したがって、このような「気合い・根性」を求めるスタイルは、それを選択した個人や組織のカルチャーとして、関係者全員が理解し、納得している場合にのみ、有効性を発揮する可能性が高いと言えます。外野が安易に「気合いが足りない」と批判することは、問題の本質を見誤らせる危険性があるのです。
■不正との関連性:隠蔽構造のサインとしての「Why」
さらに、驚くべきことに、不正が明るみに出た企業において、「Why」で責めるような構造が蔓延しているケースが見られるという指摘もあります。これは、心理学における「組織文化」や「不正のトライアングル」といった理論と結びつけて考えることができます。
「不正のトライアングル」とは、不正行為が発生する要因として、「プレッシャー(機会)」、「レイショナル(合理化)」、「アチチュード(態勢)」の3つが揃った時に起こりやすいという理論です。
「Why」で詰問するような、相手を追い詰める、あるいは人格を否定するような組織文化は、メンバーに大きな「プレッシャー」を与えます。失敗を過度に恐れ、自己防衛に走る心理状態は、不正を「合理化」する下地を作りやすくなります。「どうせ責められるなら、隠してしまおう」「自分だけが悪いわけじゃない」といった思考に陥りやすくなるのです。

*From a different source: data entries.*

-- ==== Sys2Proof/Certificates/Slice0/Obligations.lean ====
section
/-! DEFINITION. The statements for the provers. `State.after s u` is where a command on `s` ends whose own effect is `u`, and
`State.wrote` the same for a granted register access (see Safety). -/

open Sys2Proof Sys2Proof.Machine

/-! ## Commands and the queue -/

/-- A step with a command at the front of the queue runs it on the state with the rest of the queue. -/
def Obligations.StepRunsFront : Prop :=
  ∀ (c : Instr) (s : State), step { s with pending := c :: s.pending } = exec c { s with pending := s.pending }

/-- No command changes the queue of the commands that wait, and a step takes exactly its front command; on an empty queue a
step is one cycle of SYSCLK. -/
def Obligations.QueueIsKept : Prop :=
  (∀ (c : Instr) (s t : State), exec c s = .next t → t.pending = s.pending) ∧
  (∀ (c : Instr) (s t : State), step { s with pending := c :: s.pending } = .next t → t.pending = s.pending) ∧
  (∀ s : State, s.pending = [] → s.sys.inReset = false → ∃ t, step s = .next t ∧ t.pending = [] ∧
    t = ({ s with now := s.now + 1 } : State).after
      (if (s.now + 1) % 4 = 0 then ({ s with now := s.now + 1 } : State).tbCycle else { s with now := s.now + 1 }))

/-- The invariant that nothing an event calls for is left over: no step leaves a HOLD or a zeroize due, or a reset pending
outside PRINT while REFCLK is there. Every command answers a next state, so the machine never stops. -/
def Obligations.StepsLeaveNothingDue : Prop :=
  (∀ s t : State, s.Settled → step s = .next t → t.Settled) ∧
  (∀ s : State, ∃ t, step s = .next t)

/-- The state after reset: nothing is due or waits, the memories and registers are in canonical form with nothing listed, the
mode is BOOT, and every register reads the value the spec gives it for reset. -/
def Obligations.ResetState : Prop :=
  State.reset.Settled ∧ State.reset.Quiet ∧ State.reset.MapsWf ∧ State.reset.pending = [] ∧ State.reset.sys.mode = .boot ∧
  State.reset.dram = [] ∧ State.reset.flash = [] ∧ State.reset.fl.queue = [] ∧ State.reset.sys.inReset = false ∧
  (∀ a : Nat, State.reset.rd a = regReset a)

/-- A command whose effect leaves nothing to be served ends with that effect alone, and every command whose effect is served
later ends settled. -/
def Obligations.QuietEffectsStand : Prop :=
  (∀ s u : State, u.Quiet → s.after u = { u with pending := s.pending }) ∧
  (∀ s u : State, (s.after u).Settled) ∧
  (∀ (s u : State) (m : Master), u.Quiet → s.wrote u m = { u with pending := s.pending, bus := ⟨m.val, 0, false, false⟩ })

/-- Registers, DRAM and flash stay in canonical form under every operation that writes them, a read of a place just written
gives what was written, and every other place reads as before. -/
def Obligations.MemoriesKeepForm : Prop :=
  (∀ (s : State) (a : Nat) (w : Word), s.MapsWf → (s.wr a w).MapsWf ∧ (s.wr a w).rd a = w ∧
    ∀ b, b ≠ a → (s.wr a w).rd b = s.rd b) ∧
  (∀ (s : State) (a : Nat) (bs : List Byte), s.MapsWf → (s.dramWrite a bs).MapsWf ∧
    (s.dramWrite a bs).dramRead a bs.length = bs ∧
    ∀ b n, b + n ≤ a ∨ a + bs.length ≤ b → (s.dramWrite a bs).dramRead b n = s.dramRead b n) ∧
  (∀ (s : State) (a : Nat) (bs : List Byte), s.MapsWf → (s.flashProgram a bs).MapsWf ∧
    (s.flashProgram a bs).flashRead a bs.length = ((s.flashRead a bs.length).zip bs).map (fun p => p.1 &&& p.2) ∧
    ∀ b n, b + n ≤ a ∨ a + bs.length ≤ b → (s.flashProgram a bs).flashRead b n = s.flashRead b n) ∧
  (∀ (s : State) (a n : Nat), s.MapsWf → (s.flashErase a n).MapsWf ∧
    (s.flashErase a n).flashRead a n = List.replicate n flashDefault ∧
    ∀ b k, b + k ≤ a ∨ a + n ≤ b → (s.flashErase a n).flashRead b k = s.flashRead b k)

/-- The frame of the events of links, time and network: each changes nothing outside HL (0x0C) or TN (0x0D), with what it
raises. -/
def Obligations.LinkFrames : Prop :=
  ∀ (s : State) (c : Instr) (b : Nat), s.sys.inReset = false →
    (match c with
      | .linkLos _ | .linkLol _ | .trainBlock .. | .amBlock .. | .linkBringupTimeout _ | .retrainTimeout _ | .ack .. | .nak ..
      | .replayTimeout _ | .ackTimer _ | .packetTransmit _ | .echoReq .. | .echoRsp .. | .latencyMeasureTimer _ | .enumBlock ..
      | .enumTimeout _ | .evtPeriodic | .chipEvtTimeout _ | .posSample | .hlrefReturn => b = 0x0C
      | .domainHealthTimeout _ | .domainRevert | .biasSlewStep | .prpEntryExpire _ | .prpSupervisionTimer | .ethLinkChange .. => b = 0x0D
      | _ => False) →
    ∃ u : State, exec c s = .next (s.after u) ∧ s.Frame [b] u

/-- The frame of events of audit, sense, test, memory and faults: each changes nothing outside the blocks named beside it, with
what it raises. -/
def Obligations.BlockFrames : Prop :=
  ∀ (s : State) (c : Instr) (bs : List Nat), s.sys.inReset = false →
    (match c with
      | .ephKeyExpire | .cosignTimeout | .witnessLost | .statusRecord _ | .cosignRsp _ | .blankRecord _ => bs = [0x0E]
      | .summitTimer | .lineRecord _ | .cosignReq _ | .witnessLate | .witnessStatusSend => bs = [0x0E, 0x0C]
      | .summitIssue | .cairnIssue => bs = [0x0E, 0x0C, 0x0D]
      | .auditFrameTimer => bs = [0x0E, 0x0D]
      | .auditRingWrite _ => bs = [0x0E, 0x21]
      | .commitRecord _ => bs = [0x06]
      | .senseSlotStart _ | .calPassTimer | .pdCrossing .. | .pdBright _ => bs = [0x12]
      | .testLoopDurationEnd .. | .testLoopPassComplete .. | .checkerLockChange _ => bs = [0x13]
      | .dramMr4Read .. | .dramTrackInterval .. => bs = [0x0A, 0x0B]
      | .fabricTransferComplete .. => bs = [0x0A]
      | .eventCollect => bs = [0x0C]
      | _ => False) →
    ∃ u : State, exec c s = .next (s.after u) ∧ s.Frame bs u

/-- R5, R480: an access of another width or alignment, or to an unmapped address, completes with an error, has no effect but on
the two registers that record it, and those hold its address and master; a granted write updates the fields by type and a
granted read answers the register's word. -/
def Obligations.RegisterAccesses : Prop :=
  (∀ (s : State) (m : Master) (a : Word) (width : Nat) (d : Word), s.sys.inReset = false →
    (width ≠ 4 ∨ a.toNat % 4 ≠ 0 ∨ mapped a.toNat = false) →
    ∃ u : State, exec (.registerWrite m a width d) s = .next (s.after u) ∧ u.bus = ⟨m.val, 0, true, false⟩ ∧
      u.rd Reg.SYS_BUS_ERR = a ∧ u.rdN Reg.SYS_BUS_MST = m.val ∧
      (∀ b, b ≠ Reg.SYS_BUS_ERR → b ≠ Reg.SYS_BUS_MST → u.rd b = s.rd b) ∧
      u = { s with regs := u.regs, bus := u.bus }) ∧
  (∀ (s : State) (m : Master) (a : Word), s.sys.inReset = false → (a.toNat % 4 ≠ 0 ∨ mapped a.toNat = false) →
    ∃ u : State, exec (.registerRead m a) s = .next (s.after u) ∧ u.bus = ⟨m.val, 0, true, false⟩ ∧
      u = { s with regs := u.regs, bus := u.bus }) ∧
  (∀ (s : State) (m : Master) (a d : Word), s.takes m a.toNat → readOnlyWindow a.toNat = false → a.toNat < 0x140000 →
    exec (.registerWrite m a 4 d) s = .next (s.wrote (s.writeReg m.val a.toNat (regMask a.toNat d)) m)) ∧
  (∀ (s : State) (m : Master) (a : Word), s.takes m a.toNat →
    exec (.registerRead m a) s = .next (s.after ((s.readWord a.toNat).2.complete m.val (s.readWord a.toNat).1 false false))) ∧
  (∀ (s : State) (a : Nat) (w : Word) (r : RegRow) (i : Nat), findReg a = some (r, i) → ∀ f ∈ r.fields, f.ty = .ro →
    (∀ g ∈ r.fields, g = f ∨ g.hi < f.lo ∨ f.hi < g.lo) →
    (⟨f.hi, f.lo⟩ : BitField).get ((s.fieldWrite a w).rd a) = (⟨f.hi, f.lo⟩ : BitField).get (s.rd a))

/-- R54: an access to a UT window by a master other than its owner completes with an error and changes nothing else, and no
register stands at offsets 0x40 to 0xFF of a window: a write there by its owner changes nothing, and a read answers the word of
an empty place. -/
def Obligations.UtWindowsOwned : Prop :=
  (∀ (s : State) (m win : Master) (off : Nat) (d : Word), s.sys.inReset = false → win ≠ m → off < 0x100 → off % 4 = 0 →
    let a := BitVec.ofNat 32 (0x10000 + 0x100 * win.val + off)
    exec (.registerWrite m a 4 d) s = .next (s.after (s.complete m.val 0 true false)) ∧
    exec (.registerRead m a) s = .next (s.after (s.complete m.val 0 true false))) ∧
  (∀ (s : State) (m : Master) (off : Nat) (d : Word), s.sys.inReset = false → 0x40 ≤ off → off < 0x100 → off % 4 = 0 →
    m.val ≠ 6 →
    let a := BitVec.ofNat 32 (0x10000 + 0x100 * m.val + off)
    findReg a.toNat = none ∧
    exec (.registerWrite m a 4 d) s = .next (s.after (s.complete m.val 0 false false)) ∧
    exec (.registerRead m a) s = .next (s.after (s.complete m.val (s.rd a.toNat) false false)) ∧ regReset a.toNat = 0) ∧
  (∀ (s : State) (off : Nat), s.sys.inReset = false → 0x40 ≤ off → off < 0x100 → off % 4 = 0 →
    let a := BitVec.ofNat 32 (0x10000 + 0x100 * 6 + off)
    findReg a.toNat = none ∧ ∀ w : Word, s.writeUt a.toNat w = s)

/-! ## Resets and modes -/

/-- R482, R483, R492: power-on reset by the supplies, and by RESET_N where REFCLK is present and no reset is held; a brownout
holds reset; a cold and a warm reset through SYS_RST with KEY 0x5A. Each clears the machine as `State.afterReset` says. R492:
loss of VDDIO5 outside reset sets the cut latch of all nine gate inputs; its return lets the inputs count as they stand and
clears no latch. -/
def Obligations.Resets : Prop :=
  ((∀ s : State, exec (.powerOnReset false) s = .next ({ s with sys := { s.sys with vddio5Low := false } }.powerOn 0)) ∧
  (∀ s : State, s.sys.refOk = true → s.sys.inReset = false → exec (.powerOnReset true) s = .next (s.powerOn 1)) ∧
  (∀ s : State, exec .supplyBrownout s =
    .next { s.afterReset .powerOn 0 with sys := { (s.afterReset .powerOn 0).sys with inReset := true } }) ∧
  (∀ (s : State) (m : Master) (w : Word), s.takes m Reg.SYS_RST → s.sys.refOk = true →
    ¬(s.sys.mode = .boot ∧ s.bu.bootState = 2) → exec (.resetCold m w) s = .next (s.wrote (s.afterReset .cold 2) m)) ∧
  (∀ (s : State) (m : Master) (w : Word), s.takes m Reg.SYS_RST → s.sys.refOk = true →
    ¬(s.sys.mode = .boot ∧ s.bu.bootState = 2) → exec (.resetWarm m w) s = .next (s.wrote (s.afterReset .warm 3) m))) ∧
  ((∀ s : State, s.sys.inReset = false → ∃ u : State, exec .vddio5Loss s = .next (s.after u) ∧ u.sys.vddio5Low = true ∧
    ∀ g : Nat, g < 9 → u.hp.cut.testBit g = true) ∧
  (∀ s : State, s.sys.inReset = false →
    exec .vddio5Return s = .next (s.after { s with sys := { s.sys with vddio5Low := false } })))

/-- R482: what a reset leaves. Every register without a field the reset keeps reads its reset value, except SYS_RST_STAT with
the cause and FL_CSR; the mode is BOOT, every job slot and plate slot is EMPTY, every head port ABSENT, the error queue empty;
flash and the queue of commands stay as they are. -/
def Obligations.ResetLeaves : Prop :=
  ∀ (s : State) (k : ResetKind) (cause : Nat),
    let t := s.afterReset k cause
    t.sys.mode = .boot ∧ t.flash = s.flash ∧ t.pending = s.pending ∧ t.js = JsState.reset ∧ t.fl.queue = [] ∧
    (∀ p : Nat, (t.port p).st = .absent) ∧ t.fld Reg.SYS_RST_STAT F.SYS_RST_STAT_CAUSE = cause % 2 ^ 32 % 16 ∧
    (k = .powerOn → ∀ a : Nat, a ≠ Reg.SYS_RST_STAT → a ≠ Reg.FL_CSR → t.rd a = regReset a) ∧
    (∀ a : Nat, a ≠ Reg.SYS_RST_STAT → a ≠ Reg.FL_CSR →
      (∀ r i, findReg a = some (r, i) → ∀ f ∈ r.fields, k.keeps r f = false) → t.rd a = regReset a)

/-- R29, R30, R433: a request that a row of R29 allows is accepted while no transition is in progress. IDLE or WARM to SERVICE
and, with TEST_EN, IDLE to TEST take effect with the request; the others are in progress until their condition holds. A
software interrupt is recorded for the cores it names (R484). R433: the refusals of a mode request. Reason 1 while a transition
is in progress; 2 where no row of R29 leads there; 6 to TEST without TEST_EN; 7 from HOLD while a cause of R434 remains. The
mode stays, REFUSED is set and REFUSE gives the reason. R29: a transition in progress takes effect once its condition holds,
and R435: one that waits longer than SYS_MODE_TMO for the cap slide, the loops or the axes is given up, with TIMEOUT set and
MODE_TIMEOUT raised. -/
def Obligations.Modes : Prop :=
  ((∀ (s : State) (m : Master) (w : Word), s.takes m Reg.SYS_MODE_REQ → s.sys.trans = none →
    (s.sys.mode = .idle ∨ s.sys.mode = .warm) → F.SYS_MODE_REQ_MODE.get (cmdWord Reg.SYS_MODE_REQ w []) = 4 →
    exec (.modeRequest m w) s = .next (s.wrote s.enterService m)) ∧
  (∀ (s : State) (m : Master) (w : Word), s.takes m Reg.SYS_MODE_REQ → s.sys.trans = none →
    s.sys.mode = .idle → s.si.testEn = true → F.SYS_MODE_REQ_MODE.get (cmdWord Reg.SYS_MODE_REQ w []) = 6 →
    exec (.modeRequest m w) s = .next (s.wrote s.enterTest m)) ∧
  (∀ (s : State) (m : Master) (w : Word) (d : Mode), s.takes m Reg.SYS_MODE_REQ →
    s.sys.trans = none → (s.sys.mode, d) ∈ [(Mode.idle, Mode.warm), (.warm, .idle), (.service, .warm), (.service, .idle)] →
    F.SYS_MODE_REQ_MODE.get (cmdWord Reg.SYS_MODE_REQ w []) = d.code →
    exec (.modeRequest m w) s = .next (s.wrote { s with sys := { s.sys with trans := some ⟨d, s.now⟩ } } m)) ∧
  (∀ (s : State) (m : Master) (w : Word), s.takes m Reg.SYS_MODE_REQ → s.sys.trans = none →
    s.sys.mode = .warm → s.printRefuse = 0 → F.SYS_MODE_REQ_MODE.get (cmdWord Reg.SYS_MODE_REQ w []) = 3 →
    exec (.modeRequest m w) s = .next (s.wrote { s with sys := { s.sys with trans := some ⟨.print, s.now⟩ } } m)) ∧
  (∀ (s : State) (m : Master) (w : Word), s.takes m Reg.SYS_SWI →
    exec (.swi m w) s = .next (s.wrote
      { s with sys := { s.sys with swi := s.sys.swi ||| F.SYS_SWI_CORE.get (cmdWord Reg.SYS_SWI w []) } } m))) ∧
  (∀ (s : State) (m : Master) (w : Word) (d : Mode), s.takes m Reg.SYS_MODE_REQ →
    F.SYS_MODE_REQ_MODE.get (cmdWord Reg.SYS_MODE_REQ w []) = d.code →
    ∃ u : State, exec (.modeRequest m w) s = .next (s.wrote u m) ∧
      (s.sys.trans.isSome = true → u = s.modeRefuse 1) ∧
      (s.sys.trans = none → s.sys.mode ≠ d → modePath s.sys.mode d = false → u = s.modeRefuse 2) ∧
      (s.sys.trans = none → s.sys.mode = .idle → d = .test → s.si.testEn = false → u = s.modeRefuse 6) ∧
      (s.sys.trans = none → s.sys.mode = .hold → d = .idle → s.holdCauses ≠ 0 → u = s.modeRefuse 7)) ∧
  ((∀ (s : State) (b : Bool) (c : Nat), s.sys.inReset = false → s.sys.mode = .idle → s.sys.trans = some ⟨.warm, c⟩ →
    s.capOpen = true → s.loopsInBand = true → exec (.modeTransitionEffect b) s = .next (s.after s.enterWarm)) ∧
  (∀ (s : State) (b : Bool) (c : Nat), s.sys.inReset = false → s.sys.mode = .warm → s.sys.trans = some ⟨.idle, c⟩ →
    s.capClosed = true → exec (.modeTransitionEffect b) s = .next (s.after s.enterIdle)) ∧
  (∀ (s : State) (b : Bool) (c : Nat), s.sys.inReset = false → s.sys.mode = .service → s.sys.trans = some ⟨.idle, c⟩ →
    s.capClosed = true → s.serviceOver = true → exec (.modeTransitionEffect b) s = .next (s.after s.enterIdle)) ∧
  (∀ (s : State) (c : Nat), s.sys.inReset = false → s.sys.mode = .service → s.sys.trans = some ⟨.warm, c⟩ →
    s.serviceOver = true → exec (.modeTransitionEffect true) s = .next (s.after s.enterWarm)) ∧
  (∀ (s : State) (b : Bool) (c : Nat), s.sys.inReset = false → s.sys.mode = .print → s.sys.trans = some ⟨.warm, c⟩ →
    s.printOver = true → exec (.modeTransitionEffect b) s = .next (s.after s.enterWarm)) ∧
  (∀ (s : State) (b : Bool) (c : Nat), s.sys.inReset = false → s.sys.mode = .hold → s.sys.trans = some ⟨.idle, c⟩ →
    s.atCap = true → s.mo.capSeq = none → exec (.modeTransitionEffect b) s = .next (s.after s.enterIdle)) ∧
  (∀ (s : State) (c : Nat) (d : Mode), s.sys.inReset = false → s.sys.trans = some ⟨d, c⟩ →
    (s.sys.mode, d) ∈ [(Mode.idle, Mode.warm), (.warm, .idle), (.service, .idle), (.hold, .idle)] →
    s.rdN Reg.SYS_MODE_TMO ≠ 0 → s.rdN Reg.SYS_MODE_TMO * 1000000 ≤ s.now - c →
    exec .modeTimeout s = .next (s.after
      (({ s with sys := { s.sys with trans := none } }.flag Reg.SYS_MODE_STAT F.SYS_MODE_STAT_TIMEOUT).raise Ev.MODE_TIMEOUT))))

また、このような文化では、オープンで建設的なコミュニケーションが阻害され、「アチチュード」として「不正をしても大丈夫」という風潮が生まれる可能性も否定できません。つまり、感情的に「Why」で詰問する姿勢は、単にチームの士気を下げるだけでなく、不正の温床となりうる、組織の健康状態を示すシグナルでもあるのです。
■結論:質問術がチームの未来を創る
ここまで、心理学、経済学、統計学といった科学的な視点から、「Why」と「How」の質問術について深く掘り下げてきました。「Why」で相手を追い詰めるのではなく、「How」で具体的なプロセスや改善点に焦点を当て、建設的な対話を進めること。この質問術の違いが、チームの質を大きく左右するということが、科学的な根拠からも明らかになりました。
リーダーシップは、単に指示を出すことではありません。メンバー一人ひとりが持てる力を最大限に発揮し、チームとして成長していくための環境を整えることです。そのために、どのような質問を投げかけるか、どのような対話をするか、という「質問術」は、まさにチームの未来を創るための、最もパワフルなツールの一つなのです。
皆さんも、ぜひ今日から、チームとの対話において「Why」を「責める」ためではなく、「How」を「変える」ため、そして「一緒に考える」ための、建設的な質問を意識してみてください。きっと、チームはより健康的で、より生産的で、そして何よりも、メンバーが活き活きと働ける場所へと変わっていくはずです。